The most recent example involves a law firm that responded to a request for qualifications from the Washington State Attorney General’s Office. The firm’s predecessor firm previously made a proposal in 2004. The prior proposal was disclosed by the Attorney General’s Office in response to a PRA request in 2005. Subsequently, a 2009 proposal that the firm made to a Florida agency was published in a national legal trade publication that was available on the Internet. In 2010, the firm responded to another request for qualifications from the Washington Attorney General. The attorney general was building a roster of qualified law firms to represent the state investment board in securities litigation and to provide related services for portfolio monitoring. An Atlanta lawyer practicing in the same field made a PRA request to the Attorney General’s Office for similar requests for proposals. The law firm brought suit in October 2011 to stop the disclosure of what it claimed were its confidential and trade secret information contained in the proposals. Robbins, Geller, Rudman & Dowd, LLP v. State No. 44520-4-II, 2014 WL 839895, --- P.3d --- (Wash. Ct. App. Mar. 4, 2012). The trial court granted a preliminary injunction.

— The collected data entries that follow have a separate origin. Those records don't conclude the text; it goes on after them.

-- ==== Sys2Proof/Machine/Arith.lean ====
section
/-! DEFINITION. The integer primitives of spec 00_scope.md R7 and the loops of 41_modular.md R77, R80 and R82. -/

namespace Sys2Proof.Machine

/-- `fdiv(a, m)`: the floor of a/m (R7). -/
def fdiv (a m : Int) : Int := Int.fdiv a m

/-- `emod(a, m) = a - m * fdiv(a, m)` (R7). -/
def emod (a m : Int) : Int := a - m * fdiv a m

/-- `bitlen(v)`: 0 for 0, otherwise the least n with v < 2^n (R7). -/
def bitlen (v : Nat) : Nat := if v = 0 then 0 else Nat.log2 v + 1

/-- `bit(v, i) = fdiv(v, 2^i) mod 2` (R7). -/
def bit (v i : Nat) : Nat := v / 2 ^ i % 2

/-- `sgn(v)`: 1 when v < 0 (R7). -/
def sgn (v : Int) : Bool := decide (v < 0)

/-- `nlimbs(v) = max(1, ceil(bitlen(abs(v)) / W))` (R7). -/
def nlimbs (limbBits : Nat) (v : Int) : Nat := max 1 ((bitlen v.natAbs + (limbBits - 1)) / limbBits)

/-- `limb(v, i) = fdiv(abs(v), 2^(W*i)) mod 2^W` (R7). -/
def limb (limbBits : Nat) (v : Int) (i : Nat) : Nat := v.natAbs / 2 ^ (limbBits * i) % 2 ^ limbBits

/-- MODEXP's loop (41_modular.md R77): `n` iterations from exponent bit `i` on, with accumulator `acc` and
running base `rb`. The multiplication uses the running base as it stands; the squaring follows
(90_conflicts.md C1). -/
def modExpLoop (e : Nat) (m : Int) : (n i : Nat) → (acc rb : Int) → Int
  | 0, _, acc, _ => acc
  | n + 1, i, acc, rb =>
    modExpLoop e m n (i + 1) (if bit e i = 1 then emod (acc * rb) m else acc) (emod (rb * rb) m)

/-- b^e mod m by square and multiply, least significant exponent bit first (R77). -/
def modExpValue (b : Int) (e : Nat) (m : Int) : Int :=
  modExpLoop e m (bitlen e) 0 (emod 1 m) (emod b m)

/-- GCD's loop (41_modular.md R80). The fuel bounds the iterations: `y` strictly decreases (R81, R85; log
entry 13). -/
def gcdLoop : (fuel : Nat) → (x y : Int) → Int
  | 0, x, _ => x
  | fuel + 1, x, y => if y = 0 then x else gcdLoop fuel y (emod x y)

/-- gcd(a, b) by the Euclidean algorithm (R80), for a and b not negative. -/
def gcdValue (a b : Int) : Int := gcdLoop (b.natAbs + 1) a b

/-- MODINV's loop (41_modular.md R82): the pair (R0, T0) it ends with. The fuel bounds the iterations:
`r1` strictly decreases (R85; log entry 13). -/
def modInvLoop : (fuel : Nat) → (r0 r1 t0 t1 : Int) → Int × Int
  | 0, r0, _, t0, _ => (r0, t0)
  | fuel + 1, r0, r1, t0, t1 =>
    if r1 = 0 then (r0, t0)
    else modInvLoop fuel r1 (r0 - fdiv r0 r1 * r1) t1 (t0 - fdiv r0 r1 * t1)

/-- The gcd of a and m, and the coefficient of a, before normalisation (R82), for m > 0. -/
def modInvPair (a m : Int) : Int × Int := modInvLoop ((emod a m).natAbs + 1) m (emod a m) 0 1

end Sys2Proof.Machine
end

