/-- Spec 20_memory.md R40: host writes while BUSY = 0. A write to CMD issues the command when ERR = 0 and is dropped
otherwise; buffer writes are accepted whatever ERR is. -/
def Obligations.HostWritesWhileIdle : Prop :=
  ∀ (s : State) (v : Word) (rest : List Event), s.busy = false →
    (s.err = none → step { s with script := .write 0x0000 v :: rest } =
      .next { s with script := rest, cmd := v.extractLsb' 0 32, busy := true }) ∧
    (s.err ≠ none → step { s with script := .write 0x0000 v :: rest } = .next { s with script := rest }) ∧
    (step { s with script := .write 0x0005 v :: rest } =
      .next { s with script := rest, xsign := v.getLsbD 0 }) ∧
    (step { s with script := .write 0x0006 v :: rest } =
      .next { s with script := rest, xlen := v.extractLsb' 0 16 }) ∧
    (Memory.wf s.params s.xlimb → ∀ i, i < s.params.maxLimbs →
      ∃ t, step { s with script := .write (BitVec.ofNat 13 (0x1000 + i)) v :: rest } = .next t ∧
        t.limbAt i = v.toNat % 2 ^ s.params.limbBits ∧ (∀ j, j ≠ i → t.limbAt j = s.limbAt j) ∧
        { t with xlimb := s.xlimb } = { s with script := rest })

/-- Spec 20_memory.md R41: while BUSY = 1 every write except one to CTRL is dropped, every read is served, and apart
from CMD and STATUS it returns what it returned before the issue. -/
def Obligations.HostAccessesWhileBusy : Prop :=
  ∀ (s : State) (a : Addr) (rest : List Event),
    (s.busy = true → ∀ v : Word, a ≠ 0x0004 →
      step { s with script := .write a v :: rest } = .next { s with script := rest }) ∧
    (s.busy = true → step { s with script := .read a :: rest } =
      .next { s with script := rest, replies := hostRead s a :: s.replies }) ∧
    (∀ w : CmdWord, a ≠ 0x0000 → a ≠ 0x0001 → hostRead { s with cmd := w, busy := true } a = hostRead s a) ∧
    (s.busy = true → (hostRead s 0x0001).getLsbD 0 = true)

/-- Spec 20_memory.md R42: a write to CTRL, in any phase: reset if bit 0 is 1; else acknowledge if bit 1 is 1 and
BUSY = 0; else nothing. -/
def Obligations.HostWritesToCtrl : Prop :=
  ∀ (s : State) (v : Word) (rest : List Event),
    (v.getLsbD 0 = true → step { s with script := .write 0x0004 v :: rest } =
      .next { State.resetOf s.params with script := rest, replies := s.replies }) ∧
    (v.getLsbD 0 = false → v.getLsbD 1 = true → s.busy = false →
      step { s with script := .write 0x0004 v :: rest } = .next { s with script := rest, err := none }) ∧
    (v.getLsbD 0 = false → (v.getLsbD 1 = false ∨ s.busy = true) →
      step { s with script := .write 0x0004 v :: rest } = .next { s with script := rest })
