theorem execGcd_of_neg {s : State} {ra rb : Reg} (rd : Reg) (neg : s.x ra < 0 ∨ s.x rb < 0) :
    exec (.gcd rd ra rb) s = .next { s with err := some .invalidOperand, busy := false } := by
  rcases lt_or_ge (s.x ra) 0 with negA | nonnegA
  · exact complete_bind_of_error _ s (checkNonneg_neg negA)
  · exact (complete_bind_of_ok _ s (checkNonneg_of_nonneg nonnegA)).trans
      (complete_bind_of_error _ s (checkNonneg_neg (neg.resolve_left nonnegA.not_gt)))

theorem execModInv_of_not_coprime {s : State} {ra rm : Reg} (rd : Reg) (pos : 0 < s.x rm)
    (notCoprime : Int.gcd (s.x ra) (s.x rm) ≠ 1) :
    exec (.modInv rd ra rm) s = .next { s with err := some .noInverseExists, busy := false } :=
  (complete_checkMod_of_pos _ s pos).trans (complete_bind_of_error _ s (inverseValue_of_not_coprime pos notCoprime))

/-- Settles O27: each clause is the test that its command reaches first. -/
theorem faultPriority : Obligations.FaultPriority := by
  unfold Obligations.FaultPriority
  intro s rd ra rb rm
  refine ⟨runCommand_of_not_decoded, fun i hi => ?modulus, execModExp_of_neg_exponent rd ra, execGcd_of_neg rd,
    fun tooLong => execLoad_of_error rd (bufferValue_of_lt tooLong), execModInv_of_not_coprime rd,
    fun c hc large => ?overflow⟩
  case modulus =>
    obtain ⟨f, run⟩ := exec_checks_modulus_first (s := s) hi
    exact ⟨fun zero => run.trans (complete_checkMod_of_zero f s zero),
      fun neg => run.trans (complete_checkMod_of_neg f s neg)⟩
  case overflow =>
    simp only [List.mem_cons, List.not_mem_nil, or_false] at hc
    rcases hc with rfl | rfl | rfl <;> exact complete_writeReg_of_le rd large

/-! ## The kinds a command can end with (R90) -/

section
variable {s t : State} (fit : s.RegsFit) (clean : s.err = none)

theorem err_eq_of_next_eq {u : State} {o : Host.Outcome State Fault Refusal} (ht : o = .next t) (hu : o = .next u) :
    t.err = u.err := by
  rw [Host.Outcome.next.inj (ht.symm.trans hu)]

/-- What the modulus test adds to the kinds that a command ends with when its modulus is positive. -/
theorem err_of_modulus_tests {m : Int} {o : Host.Outcome State Fault Refusal} {kinds : List (Option ErrKind)}
    (ht : o = .next t)
    (zero : m = 0 → o = .next { s with err := some .divisionByZero, busy := false })
    (neg : m < 0 → o = .next { s with err := some .invalidOperand, busy := false })
    (pos : 0 < m → t.err ∈ none :: some .invalidOperand :: kinds) :
    t.err ∈ none :: some .divisionByZero :: some .invalidOperand :: kinds := by
  rcases lt_trichotomy m 0 with h | h | h
  · simp [err_eq_of_next_eq ht (neg h)]
  · simp [err_eq_of_next_eq ht (zero h)]
  · exact List.cons_subset_cons _ (List.subset_cons_self _ _) (pos h)

include clean

theorem err_complete_writeReg {rd : Reg} {v : Int} (ht : complete (writeReg s.params rd v) s = .next t) :
    t.err ∈ [none, some .overflow] := by
  rcases Nat.lt_or_ge v.natAbs (2 ^ s.params.capacity) with small | large
  · simp [err_eq_of_next_eq ht (complete_writeReg_of_lt rd small), clean]
  · simp [err_eq_of_next_eq ht (complete_writeReg_of_le rd large)]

The Washington State Court of Appeals overturned the trial court’s decision. While a trade secret can be exempt from disclosure under the PRA, the firm had failed to establish that the information in its proposal met the definition of a trade secret. The firm did not prove that it had taken steps to keep the information secret. This was particularly true for the firm’s references and client list — some of which was available on websites. The Court of Appeals ruled that there was insufficient evidence of attempts to keep that information secret.

Importantly, the court held that a private party like the law firm could invoke the conditional financial, commercial and proprietary information exemption under the PRA — RCW 42.56.270(l).1 But the court ruled that the firm failed to establish the requirement that the disclosure would result in “public loss,” rendering the exemption unavailable to them. The court rejected the argument that fewer law firms would seek the opportunity to represent the state agencies if its rates, malpractice insurance and other conditions for service were disclosed to the public, and it was contradicted by the fact that some two-dozen firms submitted proposals for the work.

A public agency may separately invoke exemptions preventing or delaying the disclosure of records used in evaluating the award or negotiation of public contract, such as its review of a bid.2 But those kinds of records were not the focus in the Robbins Geller suit.

The moral of the story is that unless meaningful measures are taken from the start to keep information that meets the statutory definition of a trade secret out of the hands of others, the information will not qualify for trade secret protection. Meaningful measures include adopting policies and implementing those policies. These measures may include nondisclosure agreements, marking documents, social media standards, exit interviews, monitoring efforts, etc.

So ask this question before including anything in your response to a request for proposal (RFP). Would you want your competitors to read any part of it?